(Stored data entries)

+ + +

/-- Registers of block MQE. -/
def regsMqe : List RegDesc := [
  { base := 0x4000000, n1 := 32, s1 := 0x1000, n2 := 1, s2 := 0x8, fields := [F.mqeCtl_CANCEL_ALL] },
  { base := 0x4000008, n1 := 32, s1 := 0x1000, n2 := 1, s2 := 0x8, fields := [F.mqeStatus_OUTSTANDING, F.mqeStatus_RATE_SUM, F.mqeStatus_POOL_FREE] },
  { base := 0x4000100, n1 := 32, s1 := 0x1000, n2 := 64, s2 := 0x8, fields := [F.mqeQcfgN_MODE, F.mqeQcfgN_RATE, F.mqeQcfgN_DEPTH] },
  { base := 0x4000300, n1 := 32, s1 := 0x1000, n2 := 64, s2 := 0x8, fields := [F.mqeQboundN_L_FIX_WR, F.mqeQboundN_L_FIX_RD] },
  { base := 0x4000500, n1 := 32, s1 := 0x1000, n2 := 64, s2 := 0x8, fields := [F.mqeQstatN_OPS, F.mqeQstatN_MAX_LAT_NS, F.mqeQstatN_OVER_BOUND] }]

/-- Registers of block HBM. -/
def regsHbm : List RegDesc := [
  { base := 0x5000000, n1 := 8, s1 := 0x100000, n2 := 1, s2 := 0x8, fields := [F.hbmStatus_PC_LOST, F.hbmStatus_TEMP_C, F.hbmStatus_REFRESH_2X, F.hbmStatus_STATE] },
  { base := 0x5000008, n1 := 8, s1 := 0x100000, n2 := 1, s2 := 0x8, fields := [F.hbmEccCount_UNCORRECTABLE, F.hbmEccCount_CORRECTED] },
  { base := 0x5000010, n1 := 8, s1 := 0x100000, n2 := 1, s2 := 0x8, fields := [F.hbmScrubCtl_PERIOD_H] },
  { base := 0x5000018, n1 := 8, s1 := 0x100000, n2 := 1, s2 := 0x8, fields := [F.hbmScrubStatus_PASSES, F.hbmScrubStatus_POSITION] },
  { base := 0x5000100, n1 := 8, s1 := 0x100000, n2 := 32, s2 := 0x8, fields := [F.hbmRemapN_VALID, F.hbmRemapN_PC, F.hbmRemapN_ROW] }]

/-- Registers of block NGT. -/
def regsNgt : List RegDesc := [
  { base := 0x30000, n1 := 1, s1 := 0x10000000, n2 := 1, s2 := 0x8, fields := [F.ngtNow_NS] },
  { base := 0x30008, n1 := 1, s1 := 0x10000000, n2 := 1, s2 := 0x8, fields := [F.ngtNowLatch_NS_HI, F.ngtNowLatch_FRAC] },
  { base := 0x30010, n1 := 1, s1 := 0x10000000, n2 := 1, s2 := 0x8, fields := [F.ngtEpochId_ID] },
  { base := 0x30018, n1 := 1, s1 := 0x10000000, n2 := 1, s2 := 0x8, fields := [F.ngtTransit_T] },
  { base := 0x30020, n1 := 1, s1 := 0x10000000, n2 := 1, s2 := 0x8, fields := [F.ngtPeriod_VALID, F.ngtPeriod_N] },
  { base := 0x30028, n1 := 1, s1 := 0x10000000, n2 := 1, s2 := 0x8, fields := [F.ngtStatus_DEPTH, F.ngtStatus_PPS_B_OK, F.ngtStatus_PPS_A_OK, F.ngtStatus_DOMAIN_B, F.ngtStatus_DOMAIN_A, F.ngtStatus_ACTIVE, F.ngtStatus_STATE] },
  { base := 0x30030, n1 := 1, s1 := 0x10000000, n2 := 1, s2 := 0x8, fields := [F.ngtRole_SWITCH_LIMIT_PS, F.ngtRole_PARENT_B, F.ngtRole_PARENT_A, F.ngtRole_SWITCH_REQ, F.ngtRole_AUTO_SWITCH, F.ngtRole_PPS_B_USE, F.ngtRole_PPS_A_USE, F.ngtRole_MASTER_B, F.ngtRole_MASTER_A] },
  { base := 0x30040, n1 := 1, s1 := 0x10000000, n2 := 1, s2 := 0x8, fields := [F.ngtServoCtl_SLEW_LIMIT_PPB, F.ngtServoCtl_KI_SHIFT, F.ngtServoCtl_KP_SHIFT, F.ngtServoCtl_FREEZE, F.ngtServoCtl_STEP_ENABLE, F.ngtServoCtl_ENABLE] },
  { base := 0x30048, n1 := 1, s1 := 0x10000000, n2 := 1, s2 := 0x8, fields := [F.ngtServoThresh_STEP_NS, F.ngtServoThresh_OUTLIER_PS, F.ngtServoThresh_UNLOCK_PS, F.ngtServoThresh_LOCK_PS] },
  { base := 0x30050, n1 := 1, s1 := 0x10000000, n2 := 1, s2 := 0x8, fields := [F.ngtRate_INTEG, F.ngtRate_Y] },
  { base := 0x30058, n1 := 1, s1 := 0x10000000, n2 := 2, s2 := 0x8, fields := [F.ngtOffsetD_VALID, F.ngtOffsetD_OFFSET] },
  { base := 0x30068, n1 := 1, s1 := 0x10000000, n2 := 1, s2 := 0x8, fields := [F.ngtHoldover_ELAPSED_MS, F.ngtHoldover_UNC_PS_PER_S, F.ngtHoldover_BUDGET_PS] },
  { base := 0x30070, n1 := 1, s1 := 0x10000000, n2 := 1, s2 := 0x8, fields := [F.ngtPpsCtl_OFFSET_NS, F.ngtPpsCtl_EDGE] },
  { base := 0x30100, n1 := 1, s1 := 0x10000000, n2 := 8, s2 := 0x10, fields := [F.ngtPortNDelay_MISSED, F.ngtPortNDelay_DELAY] },
  { base := 0x30108, n1 := 1, s1 := 0x10000000, n2 := 8, s2 := 0x10, fields := [F.ngtPortNAsym_REJECTED, F.ngtPortNAsym_ASYM] },
  { base := 0x30180, n1 := 1, s1 := 0x10000000, n2 := 8, s2 := 0x8, fields := [F.ngtPortNOffset_VALID, F.ngtPortNOffset_THETA] },
  { base := 0x30200, n1 := 1, s1 := 0x10000000, n2 := 4, s2 := 0x20, fields := [F.ngtTrigNTime_NS] },
  { base := 0x30208, n1 := 1, s1 := 0x10000000, n2 := 4, s2 := 0x20, fields := [F.ngtTrigNCtl_PERIOD_NS, F.ngtTrigNCtl_WIDTH_NS, F.ngtTrigNCtl_MISSED, F.ngtTrigNCtl_POLARITY, F.ngtTrigNCtl_MODE] },
  { base := 0x30300, n1 := 1, s1 := 0x10000000, n2 := 4, s2 := 0x20, fields := [F.ngtCaptNCtl_OVERFLOW, F.ngtCaptNCtl_LEVEL, F.ngtCaptNCtl_POP, F.ngtCaptNCtl_EDGE] },
  { base := 0x30308, n1 := 1, s1 := 0x10000000, n2 := 4, s2 := 0x20, fields := [F.ngtCaptNData_NS] },
  { base := 0x30310, n1 := 1, s1 := 0x10000000, n2 := 4, s2 := 0x20, fields := [F.ngtCaptNMeta_VALID, F.ngtCaptNMeta_RISING, F.ngtCaptNMeta_SEQ, F.ngtCaptNMeta_FRAC] },
  { base := 0x30400, n1 := 1, s1 := 0x10000000, n2 := 1, s2 := 0x8, fields := [F.ngtPtmCtl_SEQ, F.ngtPtmCtl_PERIOD_MS, F.ngtPtmCtl_ACTIVE] },
  { base := 0x30408, n1 := 1, s1 := 0x10000000, n2 := 1, s2 := 0x8, fields := [F.ngtPtmHost_NS] },
  { base := 0x30410, n1 := 1, s1 := 0x10000000, n2 := 1, s2 := 0x8, fields := [F.ngtPtmNgt_NS] }]

/-- Registers of block CLK. -/
def regsClk : List RegDesc := [
  { base := 0x1000000, n1 := 32, s1 := 0x1000, n2 := 1, s2 := 0x8, fields := [F.clkStatus_STRETCH_NOW, F.clkStatus_SETTING, F.clkStatus_STATE] },
  { base := 0x1000008, n1 := 32, s1 := 0x1000, n2 := 1, s2 := 0x8, fields := [F.clkDroopCtl_STEPS, F.clkDroopCtl_THRESH_MV] },
  { base := 0x1000010, n1 := 32, s1 := 0x1000, n2 := 1, s2 := 0x8, fields := [F.clkStretchLast_LOSS, F.clkStretchLast_CYCLES] },
  { base := 0x1000018, n1 := 32, s1 := 0x1000, n2 := 1, s2 := 0x8, fields := [F.clkStretchMax_TRANSIT, F.clkStretchMax_NOM, F.clkStretchMax_LOSS] },
  { base := 0x1000020, n1 := 32, s1 := 0x1000, n2 := 1, s2 := 0x8, fields := [F.clkDroopCount_LONGEST_NS, F.clkDroopCount_LAST_TRANSIT, F.clkDroopCount_EVENTS] },
  { base := 0x1000028, n1 := 32, s1 := 0x1000, n2 := 1, s2 := 0x8, fields := [F.clkXcal_X_OUT, F.clkXcal_X_IN] },
  { base := 0x1000030, n1 := 32, s1 := 0x1000, n2 := 1, s2 := 0x8, fields := [F.clkXstat_SLIP_OUT, F.clkXstat_SLIP_IN, F.clkXstat_MAX_OCC_OUT, F.clkXstat_MAX_OCC_IN] },
  { base := 0x1000038, n1 := 32, s1 := 0x1000, n2 := 1, s2 := 0x8, fields := [F.clkHalt_COUNT, F.clkHalt_LAST_NS] },
  { base := 0x1000100, n1 := 32, s1 := 0x1000, n2 := 1, s2 := 0x8, fields := [F.clkRetune_AT_TRANSIT, F.clkRetune_PENDING, F.clkRetune_REFUSED, F.clkRetune_SETTING] },
  { base := 0x1000108, n1 := 32, s1 := 0x1000, n2 := 1, s2 := 0x8, fields := [F.clkMinSetting_MIN] }]

/-- Registers of block FAB. -/
def regsFab : List RegDesc := [
  { base := 0x6000000, n1 := 8, s1 := 0x10000, n2 := 1, s2 := 0x8, fields := [F.fabCtl_MAX_FLIGHT_US, F.fabCtl_LINK_FRETS, F.fabCtl_ENABLE, F.fabCtl_REPLAY_LOG2] },
  { base := 0x6000008, n1 := 8, s1 := 0x10000, n2 := 1, s2 := 0x8, fields := [F.fabStatus_OLD_RESIDENT, F.fabStatus_DELAY_OK, F.fabStatus_VERSION, F.fabStatus_ENABLED] },
  { base := 0x6000010, n1 := 8, s1 := 0x10000, n2 := 1, s2 := 0x8, fields := [F.fabEpoch_AT_TRANSIT, F.fabEpoch_PENDING, F.fabEpoch_REFUSED, F.fabEpoch_DRAINED, F.fabEpoch_CANCEL, F.fabEpoch_ACTIVE] },
  { base := 0x6000018, n1 := 8, s1 := 0x10000, n2 := 1, s2 := 0x8, fields := [F.fabMapCount_COUNT_V1, F.fabMapCount_COUNT_V0] },
  { base := 0x6000020, n1 := 8, s1 := 0x10000, n2 := 1, s2 := 0x8, fields := [F.fabAlign_MARGIN_EVENTS, F.fabAlign_MAX_RESIDUE_PS, F.fabAlign_LAST_RESIDUE_PS] },
  { base := 0x6000028, n1 := 8, s1 := 0x10000, n2 := 1, s2 := 0x8, fields := [F.fabCountVec_VOIDS, F.fabCountVec_VECTORS, F.fabCountVec_FILLERS, F.fabCountVec_REPLAYS] },
  { base := 0x6000030, n1 := 8, s1 := 0x10000, n2 := 1, s2 := 0x8, fields := [F.fabCountErr_STOMPS, F.fabCountErr_STOMPED_IN, F.fabCountErr_LATE, F.fabCountErr_CLASH] },
  { base := 0x6000100, n1 := 8, s1 := 0x10000, n2 := 32, s2 := 0x8, fields := [F.fabReachVT_MASK] },
  { base := 0x6004000, n1 := 8, s1 := 0x10000, n2 := 4096, s2 := 0x8, fields := [F.fabMapV_ENTRY] }]
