-- ==== Sys2Proof/Machine/State.lean ====
section
/-!
DEFINITION. Every piece of state the spec gives the ZN-9280, as plain data. Software-visible registers live in `regs`,
keyed by their offset in the register space (01, R29) and reading their reset value where unlisted; state the spec gives
the units beyond their registers has fields of its own. Tables keyed by a number are sparse: an unlisted key holds the
reset value of its kind.
-/
namespace Sys2Proof.Machine

/-! ## Tiles (02 to 07) -/

/-- A scalar register with its poison (R37, R93). -/
structure SReg where
  val : Word := 0
  poison : Bool := false
  deriving DecidableEq, Repr

/-- A vector register: 1 KiB and a poison bit for each 32-bit lane (R37, R93). -/
structure VReg where
  data : BitVec 8192 := 0
  poison : BitVec 256 := 0
  deriving DecidableEq, Repr

/-- A predicate register with its poison (R37, R93). -/
structure PReg where
  val : BitVec 256 := 0
  poison : Bool := false
  deriving DecidableEq, Repr

/-- A weight latch: 8 KiB main array, 5 KiB side array, poison per 64-bit word, the tag of R98 (none: empty) and the
metadata record of R146. -/
structure Latch where
  main : BitVec 65536 := 0
  side : BitVec 40960 := 0
  mainPoison : BitVec 1024 := 0
  sidePoison : BitVec 640 := 0
  tag : Option (ElemFmt × Sparsity) := none
  metaLegal : Bool := true
  deriving DecidableEq, Repr

/-- One column of an accumulator set (R74). -/
structure AccCol where
  val : BitVec 88 := 0
  sticky : Bool := false
  sat : Bool := false
  nan : Bool := false
  pinf : Bool := false
  ninf : Bool := false
  poison : Bool := false
  deriving DecidableEq, Repr

/-- An accumulator set (R74): 128 columns (unlisted: cleared), the anchor as a 10-bit word, COUNT, LIMIT. -/
structure AccSet where
  cols : List (Nat × AccCol) := []
  anchor : BitVec 10 := -32
  count : Nat := 0
  limit : Bool := false
  deriving DecidableEq, Repr

/-- State of a queue tag (04, before R111). -/
inductive TagState where
  | free | outstanding | data | done
  deriving DecidableEq, Repr

/-- A queue tag with its data buffer; `failed` is case 3 of the QPOP operand cases (R197). -/
structure Tag where
  st : TagState := .free
  data : BitVec 8192 := 0
  poison : BitVec 256 := 0
  failed : Bool := false
  deriving DecidableEq, Repr

/-- An outbox slot (R37, R169): 25 payload flits with poison per 32-bit lane, the void mark, whether any SEND wrote the
current departure, the bundle that last sent into it, and how many departures of the transit were released. A slot a reset or PROG_ARM
empties is marked void, as one no SEND has written for: R186 gives the emptied mark no value (DESIGN CHOICE, log 97). -/
structure OutSlot where
  payload : BitVec 12800 := 0
  poison : BitVec 400 := 0
  void : Bool := true
  written : Bool := false
  sender : Nat := 0
  released : Nat := 0
  deriving DecidableEq, Repr

/-- An inbox slot (R55, R170): payload, poison, void arrival, generation tag (none: no arrival since reset), ready time
in 2^-16 ns, and the REPLAY_PENDING mark. -/
structure InSlot where
  payload : BitVec 12800 := 0
  poison : BitVec 400 := 0
  len : Nat := 0
  void : Bool := false
  gen : Option Nat := none
  ready : Nat := 0
  replayPending : Bool := false
  deriving DecidableEq, Repr

/-- What a fixed-latency operation writes when it completes (R34, R92). `mask` selects the bits of a vector register
that are written; `pois` is the poison of the parts written, per 32-bit lane. A store takes effect in issue order (R50): its
landing keeps the bytes and poisoned words it replaced, which a cancelled store gives back (R64). -/
inductive Landing where
  | sreg (n : Nat) (v : SReg)
  | vreg (n : Nat) (mask val : BitVec 8192) (pois : BitVec 256)
  | preg (n : Nat) (v : PReg)
  | latch (n : Nat) (v : Latch)
  | acc (n : Nat) (cols : List (Nat × List (Int × BitVec 6))) (count : Nat)
  | outbox (n fo : Nat) (flits : Nat) (payload : BitVec 12800) (poison : BitVec 400)
  | tp (v : Bool)
  | anchor (n : Nat) (a : BitVec 10)
  | store (a : Nat) (old : List Byte) (poisoned : List Nat)
  | nothing
  deriving DecidableEq, Repr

+ + +

* **Task prompt**
Reproduce, word for word and in full, only the lines above that start at the line with "[F.ngtPtmCtl_SEQ, F.ngtPtmCtl_PERIOD_MS, F.ngtPtmCtl_ACTIVE]" and run through the line with "base := 0x1000020, n1", both ends included.

* **Response**
  { base := 0x30400, n1 := 1, s1 := 0x10000000, n2 := 1, s2 := 0x8, fields := [F.ngtPtmCtl_SEQ, F.ngtPtmCtl_PERIOD_MS, F.ngtPtmCtl_ACTIVE] },
  { base := 0x30408, n1 := 1, s1 := 0x10000000, n2 := 1, s2 := 0x8, fields := [F.ngtPtmHost_NS] },
  { base := 0x30410, n1 := 1, s1 := 0x10000000, n2 := 1, s2 := 0x8, fields := [F.ngtPtmNgt_NS] }]

/-- Registers of block CLK. -/
def regsClk : List RegDesc := [
  { base := 0x1000000, n1 := 32, s1 := 0x1000, n2 := 1, s2 := 0x8, fields := [F.clkStatus_STRETCH_NOW, F.clkStatus_SETTING, F.clkStatus_STATE] },
  { base := 0x1000008, n1 := 32, s1 := 0x1000, n2 := 1, s2 := 0x8, fields := [F.clkDroopCtl_STEPS, F.clkDroopCtl_THRESH_MV] },
  { base := 0x1000010, n1 := 32, s1 := 0x1000, n2 := 1, s2 := 0x8, fields := [F.clkStretchLast_LOSS, F.clkStretchLast_CYCLES] },
  { base := 0x1000018, n1 := 32, s1 := 0x1000, n2 := 1, s2 := 0x8, fields := [F.clkStretchMax_TRANSIT, F.clkStretchMax_NOM, F.clkStretchMax_LOSS] },
  { base := 0x1000020, n1 := 32, s1 := 0x1000, n2 := 1, s2 := 0x8, fields := [F.clkDroopCount_LONGEST_NS, F.clkDroopCount_LAST_TRANSIT, F.clkDroopCount_EVENTS] },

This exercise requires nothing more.